-- ==== Sys2Proof/Machine/Fpu.lean ====
section
/-! DEFINITION. The floating-point instructions (44_fpu R564 to R588, R601 to R618): presence, operands, the two traps
with their captures (R561 to R563), the flags in PSW (R551). The arithmetic is in `Float.lean`. -/

namespace Sys2Proof.Machine

/-! ## The course of an instruction -/

/-- What a trap captures of an instruction (R592 to R598): precision, destination, the format bit and secondary
opcode where the spec gives an encoding, the operands named a, b and d. -/
structure FpuOp where
  dp : Bool
  dreg : Option Reg
  /-- FMT (true for RR) and OPC. -/
  opc : Option (Bool × Byte)
  src1 : Option Nat
  src2 : Option Nat
  src3 : Option Nat
deriving DecidableEq, Repr

/-- FPU_TRAP_OPC and FPU_SYNC_TRAP_OPC (R592, R600): what the spec does not give is any value: the opcode of an
instruction without an encoding, OPC[7:4] in format RRR, DREG of UPDFL (notes/assumptions/30.md). -/
def State.opcWord (s : State) (op : FpuOp) : Word :=
  let any := s.freeW 60
  let w := setBit 0 9 op.dp
  let w1 := setField w 16 (op.dreg.getD (field any 16 4))
  match op.opc with
  | some (true, opc) => setField (setBit w1 8 true) 0 opc
  | some (false, opc) => setField (setField (setBit w1 8 false) 0 opc) 4 (field any 4 4)
  | none => setField w1 0 (field any 0 9)

/-- One operand into its two capture registers (R593 to R598): the upper one is 0 for single precision; a register
without an operand takes any value. -/
def State.captureSrc (s : State) (l u : RepReg) (use : Nat) (src : Option Nat) : State :=
  let w := fun k => match src with
    | some v => BitVec.ofNat 32 (v >>> (32 * k))
    | none => s.freeW (use + k)
  (s.hwCur (.rep l) fun _ => w 0).hwCur (.rep u) fun _ => w 1

/-- The capture of the asynchronous trap (R562). -/
def State.captureAsync (s : State) (op : FpuOp) (r : FpResult) (rm : BitVec 2) : State :=
  let s1 := s.hwCur (.rep .fpuTrapCon) fun w =>
    setBit (setField (setBit (setBit (setBit w 29 r.fv) 27 r.fu) 26 r.fx) 8 rm) 0 true
  let s2 := (s1.hwCur (.rep .fpuTrapPc) fun _ => even s.pc).hwCur (.rep .fpuTrapOpc) fun _ => s.opcWord op
  let s3 := (s2.captureSrc .fpuSrc1L .fpuSrc1U 62 op.src1).captureSrc .fpuSrc2L .fpuSrc2U 64 op.src2
  { s3.captureSrc .fpuSrc3L .fpuSrc3U 66 op.src3 with pendCae := true }

/-- The capture of the synchronous trap (R563). -/
def State.captureSync (s : State) (op : FpuOp) (r : FpResult) (rm : BitVec 2) : State :=
  let s1 := s.hwCur (.rep .fpuSyncCon) fun w => setBit (setField (setBit (setBit w 30 r.fi) 28 r.fz) 8 rm) 0 true
  s1.hwCur (.rep .fpuSyncOpc) fun _ => s.opcWord op

/-- An enabled synchronous exception with nothing captured yet (R561 step 4). -/
def State.fpuSyncDue (s : State) (r : FpResult) : Bool :=
  let c := s.ctl (.rep .fpuSyncCon) .fpu
  ((r.fi && bit c 22) || (r.fz && bit c 20)) && !bit c 0

/-- An enabled asynchronous exception with nothing captured yet (R561 step 6). -/
def State.fpuAsyncDue (s : State) (r : FpResult) : Bool :=
  let c := s.ctl (.rep .fpuTrapCon) .fpu
  ((r.fv && bit c 21) || (r.fu && bit c 19) || (r.fx && bit c 18)) && !bit c 0

/-- PSW after an instruction other than UPDFL (R551): FS is written, the other flags are sticky. -/
def fpuFlags (p : Word) (r : FpResult) : Word :=
  let p1 := setBit (setBit (setBit p 31 (r.fi || r.fv || r.fz || r.fu || r.fx)) 30 (bit p 30 || r.fi)) 29
    (bit p 29 || r.fv)
  setBit (setBit (setBit p1 28 (bit p 28 || r.fz)) 27 (bit p 27 || r.fu)) 26 (bit p 26 || r.fx)

/-- The rounding mode an instruction runs with (R540). -/
def State.rm (s : State) : BitVec 2 := pswRm (s.ctl .psw .fpu)

/-- The unit an instruction needs is present (R520). -/
def State.fpuPresent (s : State) (dp : Bool) : Bool := if dp then s.cfg.hasDpFpu else s.cfg.hasSpFpu

/-- R561: `put` writes the destination, `flags` the PSW. -/
def State.execFpu (s : State) (op : FpuOp) (opd : Verdict) (r : FpResult) (flags : Word → Word) (put : State → State) :
    Host.Outcome State Fault Refusal :=
  match Verdict.first [opd, unitCheck (s.fpuPresent op.dp)] with
  | .go =>
    if s.fpuSyncDue r then .next ((s.captureSync op r s.rm).takeTrap 2 6 s.pc)
    else
      let s1 := (put s).modPsw flags
      .next ((if s.fpuAsyncDue r then s1.captureAsync op r s.rm else s1).advance 4)
  | v => s.conclude v s

/-- A datum of D[n]. -/
def State.fD (s : State) (n : Reg) : Nat := (s.getD n).toNat

/-- A datum of E[n]. -/
def State.fE (s : State) (n : Reg) : Nat := (s.getE n).toNat

/-- An instruction of the single-precision unit with a result in D[c]. -/
def State.execSp (s : State) (c : Reg) (opc : Option (Bool × Byte)) (src1 src2 src3 : Option Nat) (r : FpResult) :
    Host.Outcome State Fault Refusal :=
  s.execFpu ⟨false, some c, opc, src1, src2, src3⟩ .go r (fun p => fpuFlags p r) fun t =>
    t.setD c (BitVec.ofNat 32 r.value)

/-- An instruction of the double-precision unit with a result in E[c] (R521); `pairs` are its register pairs. -/
def State.execDp (s : State) (c : Reg) (pairs : List Reg) (src1 src2 src3 : Option Nat) (r : FpResult) :
    Host.Outcome State Fault Refusal :=
  s.execFpu ⟨true, some c, none, src1, src2, src3⟩ (Verdict.first ((c :: pairs).map s.pairCheck)) r
    (fun p => fpuFlags p r) fun t => t.setE c (BitVec.ofNat 64 r.value)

──────

= Task to carry out =
Copy all of the material word for word.

= Exercise output =
-- ==== Sys2Proof/Machine/Fpu.lean ====
section
/-! DEFINITION. The floating-point instructions (44_fpu R564 to R588, R601 to R618): presence, operands, the two traps
with their captures (R561 to R563), the flags in PSW (R551). The arithmetic is in `Float.lean`. -/

namespace Sys2Proof.Machine

/-! ## The course of an instruction -/

/-- What a trap captures of an instruction (R592 to R598): precision, destination, the format bit and secondary
opcode where the spec gives an encoding, the operands named a, b and d. -/
structure FpuOp where
  dp : Bool
  dreg : Option Reg
  /-- FMT (true for RR) and OPC. -/
  opc : Option (Bool × Byte)
  src1 : Option Nat
  src2 : Option Nat
  src3 : Option Nat
deriving DecidableEq, Repr

/-- FPU_TRAP_OPC and FPU_SYNC_TRAP_OPC (R592, R600): what the spec does not give is any value: the opcode of an
instruction without an encoding, OPC[7:4] in format RRR, DREG of UPDFL (notes/assumptions/30.md). -/
def State.opcWord (s : State) (op : FpuOp) : Word :=
  let any := s.freeW 60
  let w := setBit 0 9 op.dp
  let w1 := setField w 16 (op.dreg.getD (field any 16 4))
  match op.opc with
  | some (true, opc) => setField (setBit w1 8 true) 0 opc
  | some (false, opc) => setField (setField (setBit w1 8 false) 0 opc) 4 (field any 4 4)
  | none => setField w1 0 (field any 0 9)

/-- One operand into its two capture registers (R593 to R598): the upper one is 0 for single precision; a register
without an operand takes any value. -/
def State.captureSrc (s : State) (l u : RepReg) (use : Nat) (src : Option Nat) : State :=
  let w := fun k => match src with
    | some v => BitVec.ofNat 32 (v >>> (32 * k))
    | none => s.freeW (use + k)
  (s.hwCur (.rep l) fun _ => w 0).hwCur (.rep u) fun _ => w 1

/-- The capture of the asynchronous trap (R562). -/
def State.captureAsync (s : State) (op : FpuOp) (r : FpResult) (rm : BitVec 2) : State :=
  let s1 := s.hwCur (.rep .fpuTrapCon) fun w =>
    setBit (setField (setBit (setBit (setBit w 29 r.fv) 27 r.fu) 26 r.fx) 8 rm) 0 true
  let s2 := (s1.hwCur (.rep .fpuTrapPc) fun _ => even s.pc).hwCur (.rep .fpuTrapOpc) fun _ => s.opcWord op
  let s3 := (s2.captureSrc .fpuSrc1L .fpuSrc1U 62 op.src1).captureSrc .fpuSrc2L .fpuSrc2U 64 op.src2
  { s3.captureSrc .fpuSrc3L .fpuSrc3U 66 op.src3 with pendCae := true }

/-- The capture of the synchronous trap (R563). -/
def State.captureSync (s : State) (op : FpuOp) (r : FpResult) (rm : BitVec 2) : State :=
  let s1 := s.hwCur (.rep .fpuSyncCon) fun w => setBit (setField (setBit (setBit w 30 r.fi) 28 r.fz) 8 rm) 0 true
  s1.hwCur (.rep .fpuSyncOpc) fun _ => s.opcWord op

/-- An enabled synchronous exception with nothing captured yet (R561 step 4). -/
def State.fpuSyncDue (s : State) (r : FpResult) : Bool :=
  let c := s.ctl (.rep .fpuSyncCon) .fpu
  ((r.fi && bit c 22) || (r.fz && bit c 20)) && !bit c 0

/-- An enabled asynchronous exception with nothing captured yet (R561 step 6). -/
def State.fpuAsyncDue (s : State) (r : FpResult) : Bool :=
  let c := s.ctl (.rep .fpuTrapCon) .fpu
  ((r.fv && bit c 21) || (r.fu && bit c 19) || (r.fx && bit c 18)) && !bit c 0

/-- PSW after an instruction other than UPDFL (R551): FS is written, the other flags are sticky. -/
def fpuFlags (p : Word) (r : FpResult) : Word :=
  let p1 := setBit (setBit (setBit p 31 (r.fi || r.fv || r.fz || r.fu || r.fx)) 30 (bit p 30 || r.fi)) 29
    (bit p 29 || r.fv)
  setBit (setBit (setBit p1 28 (bit p 28 || r.fz)) 27 (bit p 27 || r.fu)) 26 (bit p 26 || r.fx)

/-- The rounding mode an instruction runs with (R540). -/
def State.rm (s : State) : BitVec 2 := pswRm (s.ctl .psw .fpu)

/-- The unit an instruction needs is present (R520). -/
def State.fpuPresent (s : State) (dp : Bool) : Bool := if dp then s.cfg.hasDpFpu else s.cfg.hasSpFpu

/-- R561: `put` writes the destination, `flags` the PSW. -/
def State.execFpu (s : State) (op : FpuOp) (opd : Verdict) (r : FpResult) (flags : Word → Word) (put : State → State) :
    Host.Outcome State Fault Refusal :=
  match Verdict.first [opd, unitCheck (s.fpuPresent op.dp)] with
  | .go =>
    if s.fpuSyncDue r then .next ((s.captureSync op r s.rm).takeTrap 2 6 s.pc)
    else
      let s1 := (put s).modPsw flags
      .next ((if s.fpuAsyncDue r then s1.captureAsync op r s.rm else s1).advance 4)
  | v => s.conclude v s

/-- A datum of D[n]. -/
def State.fD (s : State) (n : Reg) : Nat := (s.getD n).toNat

/-- A datum of E[n]. -/
def State.fE (s : State) (n : Reg) : Nat := (s.getE n).toNat

/-- An instruction of the single-precision unit with a result in D[c]. -/
def State.execSp (s : State) (c : Reg) (opc : Option (Bool × Byte)) (src1 src2 src3 : Option Nat) (r : FpResult) :
    Host.Outcome State Fault Refusal :=
  s.execFpu ⟨false, some c, opc, src1, src2, src3⟩ .go r (fun p => fpuFlags p r) fun t =>
    t.setD c (BitVec.ofNat 32 r.value)

/-- An instruction of the double-precision unit with a result in E[c] (R521); `pairs` are its register pairs. -/
def State.execDp (s : State) (c : Reg) (pairs : List Reg) (src1 src2 src3 : Option Nat) (r : FpResult) :
    Host.Outcome State Fault Refusal :=
  s.execFpu ⟨true, some c, none, src1, src2, src3⟩ (Verdict.first ((c :: pairs).map s.pairCheck)) r
    (fun p => fpuFlags p r) fun t => t.setE c (BitVec.ofNat 64 r.value)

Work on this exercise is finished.